Recently, we performed an analysis of six randomised clinical trials (including STEP and SPRINT) consisting of 27 414 individuals with hypertension and found that intensive BP treatment reduced major adverse cardiovascular events (MACE) [8]. This was in line with previous meta-analyses reporting CVD benefits from intensive BP treatment [911]. Due to emerging evidence, researchers have suggested that BP management be extended to patients, despite the increasing risk for adverse effects, such as hypotension and syncope [1214]. In fact, the SPRINT trial influenced the development of several international or regional guidelines [15,16]. For example, the 2017 American College of Cardiology/American Heart Association BP guideline recommends a BP target of <130/80 mm Hg for most adults aged ≥65 years.

The generalisability and potential implications of a population-level scale-up of intensive BP treatment to eligible elderly is unclear. Based on data from two nationally representative studies, we aimed to estimate the prevalence and number of elderly patients who met the STEP and SPRINT eligibility criteria, and deaths prevented or postponed per year with the implementation of intensive BP treatment in China and the US.

METHODS

Data sources and study population

We used two large, nationally representative data sets from China (the China Health and Retirement Longitudinal Study (CHARLS) [17]) and the US (National Health and Nutrition Examination Survey (NHANES) [18]).

For China, we used the CHARLS 2011-2012 baseline survey data to estimate the percentage and number of elderly patients who met the STEP eligibility criteria. For the US, we pooled data from the 2007-2008, 2009-2010, and 2011-2012 NHANES cycles to provide stable estimates in population subgroups of SPRINT eligibility and ensure comparability with CHARLS data from China. We also linked the 2013 follow-up data in the CHARLS [17] and the National Death Index collected by 31 December 2015 in the NHANES [19] to estimate the number of prevented or postponed deaths.

The details of the CHARLS and NHANES have been described elsewhere [17,18]. Briefly, the CHARLS is an ongoing nationally representative survey in China which is longitudinally following-up people aged >45 years. Interview status (dead or alive) and death date were recorded in the 2013 follow-up [20]. The NHANES is a nationally representative cross-sectional survey of the non-institutionalised US population with data collected in two-year cycles [18]. The CHARLS and NHANES both collected information on demographic characteristics, medical history, prescription drug use, and laboratory testing. Results from the CHARLS and NHANES can be weighted to obtain nationally representative estimates [17,18]. The CHARLS [21] and NHANES [22] data are available their respective websites All participants provided written informed consent.

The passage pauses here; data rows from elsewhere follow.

/-- Pushes of a backlog what its credit allows, and keeps the rest. -/
def State.deliverSome (s : State) (core : CoreId) (b : Backlog) : State :=
  let k := s.creditWords core b.q.toNat
  let s := s.deliver core { b with data := b.data.take k }
  if (b.data.drop k).isEmpty then s
  else s.updCore core.toNat fun c => { c with backlog := c.backlog ++ [{ b with data := b.data.drop k }] }

/-- The core's backlogs are pushed as far as there is credit. -/
def State.drainBacklog (s : State) (core : CoreId) : State :=
  let bs := (s.core core.toNat).backlog
  if bs.isEmpty then s
  else bs.foldl (fun s b => s.deliverSome core b) (s.updCore core.toNat fun c => { c with backlog := [] })

/-- Output waits to be pushed on queue `q`. -/
def Core.clogged (c : Core) (q : BitVec 4) : Bool := c.backlog.any fun b => decide (b.q = q)

/-- Where the words of a command come from. -/
def Ctx.origin (x : Ctx) : From := { slot := x.site.slot, opcode := x.op, ptr := x.ptr, loops := x.loops }

/-- Pushes bytes: Q15 discards them (R93); what exceeds the credit of a ring waits in the backlog. -/
def State.push (s : State) (x : Ctx) (q : BitVec 4) (bs : List MB) : State :=
  let ws := wordsOf bs
  let b : Backlog := { q := q, id := x.id, src := x.origin, data := ws }
  if q = 15 || ws.isEmpty then s
  else if (s.core x.c).clogged q then s.updCore x.c fun c => { c with backlog := c.backlog ++ [b] }
  else if ws.length ≤ s.creditWords x.site.core q.toNat then s.deliver x.site.core b
  else s.deliverSome x.site.core b

/-- The words of the ring that a push to queue `q` fills. -/
def State.capWords (s : State) (core : CoreId) (q : Nat) : Nat :=
  if 10 ≤ q ∧ q ≤ 13 then
    let p := peerOf core ((s.core core.toNat).bind q)
    ((s.core p.1.toNat).ring p.2).words
  else ((s.core core.toNat).ring q).words

/-- There is credit for a unit of `n` bytes, of which the whole ring at most is asked, once `freed` bytes more of the ring are free; and
nothing waits in front of it (R95, R103). -/
def State.roomBut (s : State) (core : CoreId) (q : BitVec 4) (n freed : Nat) : Bool :=
  decide (q = 15) || decide (n = 0) || (!(s.core core.toNat).clogged q &&
    decide (n ⊓ (4 * s.capWords core q.toNat) ≤ 4 * s.creditWords core q.toNat + freed))

/-- A command may push a unit of `n` bytes now. -/
def State.room (s : State) (x : Ctx) (q : BitVec 4) (n : Nat) : Bool := s.roomBut x.site.core q n 0

/-! ### Readiness (R103) -/

/-- What a command's first unit asks of its queues: bytes of input, bytes of credit. -/
structure Needs where
  ins : List (BitVec 4 × Nat) := []
  outs : List (BitVec 4 × Nat) := []
  deriving DecidableEq, Repr

/-- Bytes that a list asks of one queue. -/
def askOf (l : List (BitVec 4 × Nat)) (q : BitVec 4) : Nat := ((l.filter fun e => decide (e.1 = q)).map (·.2)).sum

/-- The queue's ring holds `n` bytes, or is full. -/
def Core.holds (c : Core) (q : BitVec 4) (n : Nat) : Bool :=
  decide (q = 15) || decide (n ⊓ (4 * (c.ring q.toNat).words) ≤ 4 * (c.ring q.toNat).data.length)

/-- What a pop of the input frees of the ring that a push on `q` fills (R95); a link queue's two rings are apart (R96). -/
def Needs.frees (n : Needs) (q : BitVec 4) : Nat := if 10 ≤ q.toNat ∧ q.toNat ≤ 13 then 0 else askOf n.ins q

/-- The queues that lack input or credit for a command's first unit. -/
def State.lacks (s : State) (core : CoreId) (n : Needs) : List Why :=
  ((n.ins.filter fun e => !(s.core core.toNat).holds e.1 (askOf n.ins e.1)).map fun e => .inQ e.1) ++
    (n.outs.filter fun e => !s.roomBut core e.1 (askOf n.outs e.1) (n.frees e.1)).map fun e => .outQ e.1

/-- A command of an opcode: the unit of R88 that executes it (0 millrace, 1 read-out path, 2 VE, 3 transfer unit, 4 scalar unit); how many
words it passes when it is skipped; whether its body itself sets the pointer; the condition that it adds to R103; its issue check; what
its first unit needs; and its meaning. -/
structure Cmd where
  unit : Nat
  words : CmdWord → Nat := fun _ => 1
  moves : Bool := false
  cond : Ctx → State → Bool := fun _ _ => true
  check : Ctx → State → Option Status
  needs : Ctx → State → Needs := fun _ _ => {}
  body : Ctx → State → Body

In this analysis, we excluded missing values of systolic blood pressure (SBP) and diastolic blood pressure (DBP), self-reported history of antihypertensive treatment, participants aged <60 years, and those with uncompleted medical evaluations, leaving 5912 participants in CHARLS and 5508 in NHANES. This analysis was approved by Xi’an Jiaotong University Health Science Centre.

Study variables

Seated BP for each participant was taken three times at 45-second intervals using Omron digital devices (Omron model HEM-7200) in the CHARLS [17]. Similarly, seated BP was taken thrice at one-minute intervals after five minutes of rest, but was measured by a mercury sphygmomanometer in the NHANES [18].

We defined treated hypertension as participants taking medicines for the management of hypertension and untreated hypertension if they were not taking medicines, but had hypertension.

STEP and SPRINT eligibility

We used the following SPRINT eligibility criteria [7] to determine the eligibility of elderly for intensive BP treatment in the US:

  1. A SBP of 130-180 mm Hg, depending on the number of antihypertensive medication classes being taken (SBP 130-180 mm Hg on none or one antihypertensive medication class, 130-170 mm Hg on up to two classes, 130-160 mm Hg on up to three classes, and 130-150 mm Hg on up to four classes);
  2. One or more of the following high CVD risk criteria:
    1. Clinical coronary heart disease;
    2. Estimated glomerular filtration rate (eGFR) of 20-59 mL/min/1.73 m2;
    3. Framingham risk score for 10-year CVD risk ≥15%
    4. Age ≥75 years.

We excluded patients with diabetes, history of stroke, proteinuria >1 g in 24 hours, heart failure, eGFR<20 mL/min/1.73 m2.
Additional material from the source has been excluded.